To be civilized is to be potentially master of all possible ideas,
and that means that one has got beyond being shocked,
although one preserves one's own moral aesthetic preferences.
— Oliver Wendell Holmes (1809–1894)

References
[1] Tomas Akenine-Möller, Eric Haines, and Natty Hoffman.   Real-Time Rendering, Third edition.   Natick, MA: A K Peters, Ltd., 2008.   http://www.realtimerendering.com/.
[2] Gilbert Strang.   Computational Science and Engineering.   Cambridge, UK: Wellesley-Cambridge, 2007.
[3] Gilbert Strang.   Introduction to Linear Algebra, Fourth edition.   Cambridge, UK: Wellesley-Cambridge, 2009.
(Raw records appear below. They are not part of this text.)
/-- The interrupt context may change the registers of the UART alone. -/
theorem registersMasked_of_same {s t : State} (h : SameButInterrupts s t) (huart : t.uart = s.uart) :
    RegistersMasked s → RegistersMasked t :=
  registersMasked_congr (same_gpio h) (same_rcc h) (same_i2c h) (same_spi h) huart

/-- `BSHR` and `BCR` leave the latch within its 16 bits (10_state R36, R37). -/
theorem latchWrite_registersMasked {s : State} (h : RegistersMasked s) (p : Fin 5) {r : GpioReg}
    (hr : r = .bshr ∨ r = .bcr) (v : Word) : RegistersMasked (storeReg s (.gpio p r) v) := by
  intro r'
  by_cases e : r' = .gpio p .outdr
  · have latch : s.gpio[p].outdr &&& ~~~0x0000FFFF = 0 := h (.gpio p .outdr)
    subst e
    rcases hr with rfl | rfl
    · rw [storeReg, storedBits_setPort_same]
      exact within_or (within_and latch _) (masked_within v _)
    · rw [storeReg, storedBits_setPort_same]
      exact within_and latch _
  · rw [storedBits_latchWrite s p r v hr e]
    exact h r'

/-- A register write stores bits of the mask, acts on a latch, or does nothing. -/
theorem storeReg_registersMasked {s : State} (h : RegistersMasked s) (r : Reg) (v : Word) :
    RegistersMasked (storeReg s r v) := by
  by_cases latch : ∃ p x, r = .gpio p x ∧ (x = .bshr ∨ x = .bcr)
  · obtain ⟨p, x, rfl, hx⟩ := latch
    exact latchWrite_registersMasked h p hx v
  · by_cases stores : storeMask r = 0
    · rw [storeReg_readOnly s v stores fun p =>
        ⟨fun e => latch ⟨p, _, e, .inl rfl⟩, fun e => latch ⟨p, _, e, .inr rfl⟩⟩]
      exact h
    · intro r'
      rw [storedBits_storeReg s r r' v stores]
      split
      next e => rw [e]; exact masked_within v _
      next => exact h r'

theorem writeReg_registersMasked {s : State} (h : RegistersMasked s) (r : Reg) (v : Word) :
    RegistersMasked (writeReg s r v) := by
  unfold writeReg
  split
  · exact storeReg_registersMasked h r v
  · exact h

/-! ### Runs and interrupts keep reserved bits clear -/

theorem drawNext_registersMasked {s : State} : RegistersMasked s → RegistersMasked (drawNext s) :=
  registersMasked_of_same (drawNext_same s) (drawNext_uart s)

theorem readNext_registersMasked {s : State} (r : Reg) : RegistersMasked s → RegistersMasked (readNext s r) :=
  registersMasked_of_same (readNext_same s r) (readNext_uart s r)

theorem emit_registersMasked {s : State} (e : Event) : RegistersMasked s → RegistersMasked (emit s e) :=
  registersMasked_congr rfl rfl rfl rfl rfl

/-- The receive action reads alone (44_uart R228). -/
theorem uartRxAction_registersMasked {s : State} (h : RegistersMasked s) : RegistersMasked (uartRxAction s) := by
  have read := readNext_registersMasked (.uart .statr) h
  unfold uartRxAction
  dsimp only
  split
  · exact emit_registersMasked _ (readNext_registersMasked _ read)
  · exact read

/-- The transmit action writes `DATAR` or `CTLR1` (44_uart R229). -/
theorem uartTxAction_registersMasked {s : State} (h : RegistersMasked s) : RegistersMasked (uartTxAction s) := by
  have read := readNext_registersMasked (.uart .statr) (readNext_registersMasked (.uart .ctlr1) h)
  have pulled := drawNext_registersMasked read
  unfold uartTxAction
  dsimp only
  split
  · split
    · exact emit_registersMasked _ (writeReg_registersMasked pulled _ _)
    · exact writeReg_registersMasked pulled _ _
  · exact read

/-- Among the actions only a write changes registers. -/
theorem act_registersMasked (a : Action) (s : State) (h : RegistersMasked s) : RegistersMasked (act s a) := by
  cases a with
  | read r => exact registersMasked_congr (s := readNext s r) rfl rfl rfl rfl rfl (readNext_registersMasked r h)
  | write r v => exact writeReg_registersMasked h r _
  | _ => exact registersMasked_congr rfl rfl rfl rfl rfl h

theorem registersMasked_keptByRuns : KeptByRuns RegistersMasked where
  boundary := boundary_keeps (fun _ => drawNext_registersMasked) (fun _ => uartRxAction_registersMasked)
    fun _ => uartTxAction_registersMasked
  read _ r := readNext_registersMasked r
  clock s := registersMasked_congr (readClock_gpio s) (readClock_rcc s) (readClock_i2c s) (readClock_spi s)
    (readClock_uart s)
  hold _ _ := registersMasked_congr rfl rfl rfl rfl rfl

/-! ### Reset -/

/-- After reset every register stores its reset value (70_reset R290). -/
theorem storedBits_resetWith (cfg : Config) (r : Reg) : storedBits (State.resetWith cfg) r = resetValue cfg.reset r := by
  cases r with
  | gpio p r => cases r <;> simp [storedBits, shown, resetValue, State.resetWith, resetPort]
  | rcc r => cases r <;> rfl
  | i2c r => cases r <;> rfl
  | spi r => cases r <;> rfl
  | uart r => cases r <;> rfl

/-- A well-formed configuration resets each register to bits that it stores (log 20). -/
theorem resetValue_masked {cfg : Config} (h : configOk cfg = true) (r : Reg) :
    resetValue cfg.reset r &&& ~~~storeMask r = 0 := by
  have ok := configOk_reset h
  simp only [resetOk, Bool.and_eq_true, List.all_eq_true, beq_iff_eq] at ok
  obtain ⟨⟨⟨stored, -⟩, -⟩, -⟩ := ok
  exact stored r (mem_allRegs r)

theorem takeReset_registersMasked {s : State} (h : configOk s.cfg = true) : RegistersMasked (takeReset s) := by
  refine registersMasked_congr (s := State.resetWith s.cfg) rfl rfl rfl rfl rfl fun r => ?_
  rw [storedBits_resetWith]
  exact resetValue_masked h r

/-- Settles O52: the step is a reset, or changes registers by writes alone. -/
theorem everyStepKeepsReservedBitsClear : Obligations.EveryStepKeepsReservedBitsClear := by
  intro s t hs h
  have runs := registersMasked_keptByRuns
  rcases step_cases h with ⟨hc, -, rfl⟩ | ⟨-, -, ⟨-, -, rfl⟩ | ⟨-, i, rest, -, -, he⟩ | ⟨-, rfl⟩ | ⟨m, rest, -, rfl⟩⟩
  · exact takeReset_registersMasked hc
  · exact offerInterrupt_keeps (P := RegistersMasked) (fun _ => drawNext_registersMasked)
      (fun _ => uartRxAction_registersMasked) (fun _ => uartTxAction_registersMasked) _
      (registersMasked_congr rfl rfl rfl rfl rfl hs)
  · exact exec_induction runs uartRxAction_registersMasked uartTxAction_registersMasked
      (fun _ _ => registersMasked_congr rfl rfl rfl rfl rfl) (fun a _ => act_registersMasked a) he
      (registersMasked_congr rfl rfl rfl rfl rfl hs)
  · exact runs.boundary _ hs
  · exact drain_keeps runs _ (fun a _ => act_registersMasked a) s hs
1. The problem of finding the parenthesization that minimizes the number of scalar multiplications is known as the matrix chain problem.
2. It's rows in this book. If you're using column vectors, it's the columns of the matrix.
3. It's a system of inequalities, but similar principles apply.